I'm not sure that has any relevance when compared with Python or JS or Go though, they seem to have thriving ecosystems too - is Rails really that much better than the alternatives? I wouldn't know but I highly doubt it.

> is Rails really that much better than the alternatives?

I really think so. I've _looked_. I've tried all sorts of other web frameworks. And, admittedly, I am most familiar with Rails, so I'm maybe a bit biased. But it's hard to find anything that comes particularly close to the productivity of using Rails. The tooling's great, the ecosystem is great, it's organized well, the documentation is good. It's just... really a pleasant experience to use.

Elixir's Phoenix comes pretty close, as does PHP's Laravel, imo. Special shout out for Rust's Loco, too, which is relatively new, but looking potentially promising.

I recommend giving Rails an open-minded tire kicking. I think you'll be surprised by how quickly you can get going.

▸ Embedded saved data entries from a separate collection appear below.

-- ==== Sys2Proof/Machine/Tile.lean ====
section
/-! DEFINITION. The matrix engine: rendezvous latches, tile operations, K steps and accumulators, majors 0x60 to 0x63
(R62 to R68, R189 to R202). -/
namespace Sys2Proof.Machine

/-! ### The envelope (R194) -/

def envA (e : W32) : Nat := e.toNat % 8
def envB (e : W32) : Nat := e.toNat / 8 % 8
def envScale (e : W32) : Nat := e.toNat / 64 % 8
def envSat (e : W32) : Bool := e.getLsbD 9
def envOut (e : W32) : Nat := e.toNat / 1024 % 4
def envRelu (e : W32) : Bool := e.getLsbD 12
def envOutSat (e : W32) : Bool := e.getLsbD 13

/-- A code of the envelope is reserved. -/
def envBad (e : W32) : Bool :=
  decide (2 ^ 14 ≤ e.toNat) || decide (2 < envA e) || decide (2 < envB e) || decide (1 < envScale e)

/-- Element size of the output format, and its type code (R43). -/
def outSize (e : W32) : Nat := match envOut e with
  | 0 => 4
  | 3 => 1
  | _ => 2
def outType (e : W32) : Nat := match envOut e with
  | 0 => 8
  | 1 => 10
  | 2 => 9
  | _ => 11

/-! ### The operation queue (R191) -/

def TileOp.seq : TileOp → Nat
  | .mma q _ _ _ => q
  | .accz q _ => q
  | .accwr q _ _ => q
  | .accepi q _ _ _ _ _ _ _ _ => q

/-- The queue holds 8 operations. -/
def Engine.full (e : Engine) : Bool := decide (8 ≤ e.ops.length)

/-- Accept an operation on a tile. -/
def Engine.accept (e : Engine) (tile : Nat) (op : Nat → TileOp) : Engine :=
  { e with ops := e.ops ++ [op (e.accepted + 1)], accepted := e.accepted + 1,
           lastOp := Table.set e.lastOp tile (e.accepted + 1) }

/-- The operation at the head has retired. -/
def Engine.retireHead (e : Engine) : Engine :=
  match e.ops with
  | [] => e
  | op :: r => { e with ops := r, retired := op.seq }

def State.setEng (s : State) (wg : Nat) (e : Engine) : State := s.setWg wg { s.wgAt wg with eng := e }

/-- A tile operation of a scalar instruction: it waits where the queue is full. -/
def State.queueOp (s : State) (tile : Nat) (op : Nat → TileOp) : Eff :=
  if s.g.eng.full then .wait s else .done (s.setEng s.w.wg (s.g.eng.accept tile op))

/-! ### Latches (R195 to R197) -/

/-- The current unit traps, unless an uncontained error has just removed its warp. -/
def State.trapHere (s : State) (t : Trap) (info : Nat) : State := if s.w.live = 0 then s else s.takeTrap t info

/-- Trap every unit that has arrived at a latch at its own MMA. -/
def State.trapArrivals (s : State) (t : Trap) (info : Arrival → Nat) : List Arrival → State
  | [] => s
  | a :: as =>
    State.trapArrivals (s.asUnit a.warp a.unit (fun s =>
      if s.w.live = 0 then s else (s.setU { s.u with park := .ready }).takeTrap t (info a))) t info as

/-- A latch of a workgroup closes. -/
def State.closeLatch (s : State) (wg tile : Nat) : State :=
  let e := (s.wgAt wg).eng
  s.setEng wg { e with latches := Table.erase e.latches tile }

/-- Latches close with GANG_MISMATCH in every warp that had arrived. -/
def State.mismatch (s : State) (wg : Nat) : List (Nat × Latch) → State
  | [] => s
  | (tile, l) :: r =>
    State.mismatch ((s.closeLatch wg tile).trapArrivals .gangMismatch (fun _ => l.list.toNat) l.arrivals) wg r

/-- A warp has ended: a latch that lists it and is collecting closes (R197). -/
def State.warpEnded (s : State) (warp : Nat) : State :=
  let w := s.warpAt warp
  if w.live ≠ 0 then s
  else s.mismatch w.wg ((s.wgAt w.wg).eng.latches.filter (fun x => x.2.list.getLsbD w.index))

I am still hoping once Crystal stabilise on Windows ( Currently it still feels very much beta ). They could work on making compiling speed faster and incremental compiling.
> Crystal was suppose to be faster Ruby

No, it never intended to be a replacement to Ruby. They share similarities in syntax, the same way Elixirs syntax reminds you of Ruby.

If you want faster Ruby, check out MRuby (not always an drop-in replacement though).

Stable mature technology trumps glory.
That’s why the JVM has been using JITs since 1993 while it’s a renaissance inspiring marvel for Ruby in 2025.
Unfortunately it is, because too many folks still reach out to pure interpreted languages for full blown applications, instead of plain OS and application scripting tasks.